The day after attending the Hollywood premiere of "Coraline" and a few days after winning the Newbery Medal for children's literature, Neil Gaiman was on the phone, gabbing with media members at 15-minute intervals, doing something few authors are asked to do: Promote the movie based on their work.
It says something about Gaiman's stature as a rock-star author that he can charm the fanboys with the Eisner Award-winning "Sandman" and his contributions to Batman comic books, earn spots on best-seller lists with "American Gods" and inspire filmmakers to re-create his works, such as "MirrorMask," "Stardust" and now "Coraline," the stop-motion-animated movie by director-screenwriter Henry Selick.
With "Coraline," the shaggy-haired Brit-American who rules at comic-book conventions has become a hero to children's librarians and the preteen set, too.
"At the screening [at Grauman's Chinese Theatre in Hollywood], when it was over, I got to know what it feels like to be the Jonas Brothers," Gaiman said with a laugh.
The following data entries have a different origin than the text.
-- ==== Sys2Proof/Machine/Backwash.lean ====
section
/-! DEFINITION. FLT: stage counters, pressure-drop evaluation, DUE, the backwash demand and the backwash run (R133 to
R146). -/

namespace Sys2Proof.Machine

/-! ### Small parts -/

/-- The backwash enters a state, which raises FILTER (R145). -/
def setFlt (q : SeqState) (s : State) : State := raise .filter { s with flt := { s.flt with st := q } }

/-- Replaces the backwash run. -/
def setBwRun (r : BwRun) (s : State) : State := { s with flt := { s.flt with run := r } }

/-- Replaces one stage. -/
def setStage (i : Fin 4) (x : Stage) (s : State) : State :=
  { s with flt := { s.flt with stages := s.flt.stages.set i x } }

/-- Changes the backwash record. -/
def updateBwRecord (f : BwRecord → BwRecord) (s : State) : State :=
  { s with flt := { s.flt with record := s.flt.record.map f } }

/-- The backwash record takes the end seconds and the outcome. -/
def bwRecordEnd (o : RunOutcome) (s : State) : State :=
  updateBwRecord (fun r => { r with endedAt := some s.mgu.seconds, outcome := some o }) s

/-- A stage record is that of an enabled BACKWASH_MEDIA stage. -/
def recIsMedia (c : StageRec) : Bool := c.enabled && c.kind == .media

/-- The media stage (R133). -/
def State.mediaStage (s : State) : Option (Fin 4) :=
  (List.finRange 4).find? fun i => recIsMedia s.flt.stages[i].conf

/-- A reached limit that may be none. -/
def reached (limit : Option Nat) (unit value : Nat) : Bool :=
  match limit with
  | some l => decide (l * unit ≤ value)
  | none => false

/-- The volume or day limit of R137 is reached. -/
def limitReached (x : Stage) : Bool :=
  reached x.conf.volumeLimit 1 x.volRep || reached x.conf.dayLimit 86400 x.secRep

/-- DUE is set for an enabled stage and raises FILTER (R137). -/
def markDue (i : Fin 4) (s : State) : State :=
  if s.flt.stages[i].conf.enabled && !s.flt.stages[i].due then
    raise .filter (setStage i { s.flt.stages[i] with due := true } s)
  else s

/-- A backwash may be queued (R140). -/
def State.backwashReady (s : State) : Bool :=
  s.flt.demand.isSome && s.flt.st == .idle && s.filterUsable && s.flt.program.toList.any (·.enabled)

/-- The backwash demand set with a cause while it is clear (R140). -/
def setDemand (cause : BwTrigger) (s : State) : State :=
  if s.flt.demand.isNone then
    let s1 := raise .filter { s with flt := { s.flt with demand := some cause } }
    { s1 with flt := { s1.flt with queueDue := s1.backwashReady } }
  else s

/-- The cause for which a demand by volume or days is due (R140); when one judgement finds both reached, VOLUME is the
cause (assumption 38). -/
def demandDue (s : State) : Option BwTrigger :=
  if s.flt.demand.isNone then
    match s.mediaStage with
    | some i =>
      let x := s.flt.stages[i]
      if reached x.conf.bwVolume 1 x.volBw then some .volume
      else if reached x.conf.bwDays 86400 x.secBw then some .days
      else none
    | none => none
  else none

/-- The demand judged by volume and days (R140). -/
def judgeDemand (s : State) : State :=
  match demandDue s with
  | some c => setDemand c s
  | none => s

/-- MEDIA_FOULED set or cleared; a change raises FILTER (R142). -/
def setFouled (b : Bool) (s : State) : State :=
  raiseIf (b != s.flt.fouled) .filter { s with flt := { s.flt with fouled := b } }

/-! ### Counters (R135) and the pressure drop (R136) -/

/-- One enabled stage's volume counters after an increment. -/
def stageVolume (dv : Nat) (x : Stage) : Stage :=
  if x.conf.enabled then { x with volRep := satAdd max40 x.volRep dv, volBw := satAdd max40 x.volBw dv } else x

/-- FLT at an inlet increment (R135). -/
def fltIncrement (dv : Nat) (s : State) : State :=
  { s with flt := { s.flt with stages := Vector.ofFn fun i => stageVolume dv s.flt.stages[i] } }

/-- One enabled stage's seconds counters after a second. -/
def stageSecond (x : Stage) : Stage :=
  if x.conf.enabled then { x with secRep := satAdd max32 x.secRep 1, secBw := satAdd max32 x.secBw 1 } else x

/-- The stage counters at an internal second (R135). -/
def stagesSecond (s : State) : State :=
  { s with flt := { s.flt with stages := Vector.ofFn fun i => stageSecond s.flt.stages[i] } }

/-- dp_norm of a stage, when an evaluation is made for it (R136). -/
def evaluation (s : State) (c : StageRec) : Option Nat :=
  match c.up, c.down, c.dpLimit with
  | some u, some w, some _ =>
    let q := s.estimate flow
    if c.enabled && s.locked flow && decide (c.qMin ≤ q) && s.locked (pressureTracker u) && s.locked (pressureTracker w)
        && s.mainOpen && s.filterAtService then
      some (min 2000 ((s.estimate (pressureTracker u) - s.estimate (pressureTracker w)) * c.qRef / q))
    else none
  | _, _, _ => none

/-- The post-backwash watch judged at an evaluation of the media stage (R142). -/
def judgeWatch (i : Fin 4) (high : Bool) (s : State) : State :=
  if s.flt.watch ∧ s.mediaStage = some i then
    let s1 := setFouled high { s with flt := { s.flt with watch := false } }
    if high then markDue i s1 else s1
  else s

/-- The persistence count after an evaluation (R136). -/
def countAfter (high : Bool) (n : Nat) : Nat := if high then satAdd 255 n 1 else 0

/-- What the evaluation that brings the count to N does (R136). -/
def persisted (i : Fin 4) (s : State) : State :=
  match s.flt.stages[i].conf.kind with
  | .cartridge => markDue i s
  | .media => if s.flt.fouled then s else setDemand .pressure s

/-- The pressure-drop evaluation of one stage (R136): the watch is judged before the count (assumption 14). -/
def evaluateStage (i : Fin 4) (s : State) : State :=
  let x := s.flt.stages[i]
  match evaluation s x.conf with
  | none => s
  | some dp =>
    let high := decide (x.conf.dpLimit.getD 2000 < dp)
    let s1 := setStage i { x with lastDp := some dp, dpCount := countAfter high x.dpCount } s
    let s2 := judgeWatch i high s1
    if high ∧ x.dpCount + 1 = x.conf.persistence then persisted i s2 else s2

/-- FLT at an update of FLOW (R136). -/
def fltFlowUpdate (s : State) : State := (List.finRange 4).foldl (fun s i => evaluateStage i s) s

/-! ### The run (R141 to R144) -/

/-- The current step of the backwash's snapshot. -/
def State.bwStep (s : State) : Option BackwashStep := s.flt.run.step.map fun i => s.flt.snapshot[i]

/-- The first enabled step of a backwash program from the index `lo` on. -/
def firstBwStep (p : Vector BackwashStep 4) (lo : Nat) : Option (Fin 4) :=
  (List.finRange 4).find? fun i => decide (lo ≤ i.val) && p[i].enabled

/-- The enabled step after the current one (R142). -/
def State.nextBwStep (s : State) : Option (Fin 4) :=
  firstBwStep s.flt.snapshot (match s.flt.run.step with | some i => i.val + 1 | none => 0)

/-- A new backwash record (R141, R145). -/
def newBwRecord (st : Fin 4) (trig : BwTrigger) (seconds : Nat) : BwRecord :=
  { stage := st, trigger := trig, queuedAt := seconds, startedAt := none, endedAt := none, outcome := none
    stepsDone := 0 }

/-- Queueing a backwash of the media stage (R141). -/
def fltQueue (k : Grant) (st : Fin 4) (trig : BwTrigger) (s : State) : State :=
  let s1 := setBwRun { BwRun.empty with stage := some st, trigger := some trig } s
  drainRequest k .backwash
    (setFlt .queued { s1 with flt := { s1.flt with record := some (newBwRecord st trig s.mgu.seconds) } })

/-- A RUNNING step is stopped: the report to DRA (R142, R143, R144). -/
def stopBwStep (s : State) : State := if s.flt.st = .running then allowanceReport .backwash none s else s

/-- The backwash becomes IDLE with no run. -/
def bwIdle (s : State) : State := setFlt .idle (setBwRun BwRun.empty s)

/-- The since-backwash counters and the persistence count of a stage become 0 (R138, R142). -/
def clearBwCounters (x : Stage) : Stage := { x with volBw := 0, secBw := 0, dpCount := 0 }

/-- Completion: the counters of the stage, the demand, the watch, the record (R142, steps 1 to 3). -/
def bwRestore (s : State) : State :=
  let s1 := match s.flt.run.stage with
    | some i => setStage i (clearBwCounters s.flt.stages[i]) s
    | none => s
  bwRecordEnd .complete { s1 with flt := { s1.flt with demand := none, watch := true } }

/-- The rotor has parked at SERVICE (R142, R143). -/
def bwParkDone (k : Grant) (s : State) : State :=
  if s.flt.run.decided then bwIdle s else bwIdle (drainRelease k .backwash (bwRestore s))

/-- The backwash ends FAULTED (R144). -/
def bwFault (k : Grant) (s : State) : State :=
  bwIdle (drainRelease k .backwash (bwRecordEnd .faulted (stopBwStep s)))

/-- A fault notice or a refusal of the FILTER_ROTOR (R143, R144). -/
def bwRotorFailed (k : Grant) (s : State) : State :=
  match s.flt.st with
  | .idle => s
  | .queued => s
  | .positioning => bwFault k s
  | .running => bwFault k s
  | .held => bwFault k s
  | .parking => if s.flt.run.decided then bwIdle s else bwFault k s

/-- HELD entered, the phase interrupted kept (R143). -/
def enterBwHeld (phase : SeqState) (s : State) : State :=
  let s1 := stopBwStep s
  setFlt .held { s1 with flt := { s1.flt with
    run := { s1.flt.run with hold := 0, interrupted := some phase }, holdDue := false } }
He was besieged by "a number of young ladies between the ages of 8 and 11" who wanted his autograph.
"I asked them what they liked about the movie. And they said the things they loved about 'Coraline' the book were all in there. ... Maybe it was just different enough that they were still surprised about what was going to happen next. But it was similar enough that all of the beats were there."
In fact, "Coraline" has many differences with its predecessors -- the novel illustrated by Dave McKean and graphic novel drawn by P. Craig Russell, each with its own visual and literary style. Selick's 3-D, stop-motion movie is an entirely new vision.
The source material that attracted so many interpretations tends to be classified under the "horror-fantasy" genre, but the writer doesn't think in those terms while he's creating. "I think partly that's just how my head goes," Gaiman said, then explained, wielding words like a paintbrush:
"If you put me and John Grisham and Stephen King in front of a deserted boathouse by a lake, Grisham would write about a brave young lawyer who was fleeing the mob and who would hide in that boathouse, and Stephen King would write about the thing in the lake that came out of the lake and ate the people in the boathouse, and I would write about how the boathouse got up on chicken legs and walked away into the woods.
"That's just who we are and that's what we write."
It's not just ego that allows Gaiman to put himself in that best-selling company. He has the readership and awards -- and blogosphere backlash -- to back it up.
Still, the Newbery for "The Graveyard Book" -- like "Coraline," a sometimes scary story with a child hero -- came as "a complete shock." He was on tour for the movie when the news came, so he finds himself fielding questions about the film at hand and "The Graveyard Book," which will be a live-action movie directed by Neil Jordan ("The Crying Game") and starring "the cream of British acting."
But that's yet to be cast. "Coraline," with the voice talents of Dakota Fanning, Teri Hatcher and John Hodgman (the PC guy from Mac ads), has been brought to the screen by Selick, of "Nightmare Before Christmas" fame.
Gaiman said this was not so much a collaborative effort, but he "encouraged" Selick after reading a first draft that was faithful to the original.
"I said, "Henry, you've got to open it up. You're making a movie. This is incredibly close to the book, and I'm not sure that it works.' Things that work in the book because you're inside Coraline's head when she walks through a creepy corridor don't necessarily work when you're outside [her mind]. So Henry took a year and he mulled it over and he sent me his next draft, which is the basis of what we've got now."
Gaiman was impressed with the Real D 3-D, comparing it to the 3-D version of "Beowulf," a 2007 animated film for which he was co-writer and executive producer.
"I don't think the producers of 'Beowulf' would come after me with hatchets if I say that this is the very best 3-D I've ever seen ... it's the clearest, it's the most precise. And Henry doesn't use it to throw things at the audience. He uses it to add dimension. It's the first time I've seen [3-D that] it's much more about things receding than it is about things coming toward you."
The scares in the movie don't come from the 3-D, they come from the story and characters, particularly Coraline's Other Mother.
"I loved how wonderfully, satisfyingly terrifying the Other Mother was in her final incarnation," Gaiman said. "And I thought Teri Hatcher was for me the revelation. There were some great parts and some great [voice] performances, but I didn't know Teri Hatcher could do that. She essentially plays four characters -- four different versions of the same character -- and I think makes a star out of herself on the way."
The writer knows all about star-making turns. Asked what's it like to have his work inspire illustrators and filmmakers, he said, "It's wonderful." Then he added that there'll be a stage musical of "Coraline," too, due off-Broadway in May.
So, now that Gaiman has fans of all ages and his work has gone from book to screen to stage, are there any worlds left to conquer?
"Not that I'd want to ..." he trailed off, then continued, "There isn't that sort of Alexander the Great feeling of, 'Oh no, no more worlds left to conquer.' It's just an enormous amount of fun.
"And with that," he concluded, "they're making fingers-across-the-throat motions that it's time to go."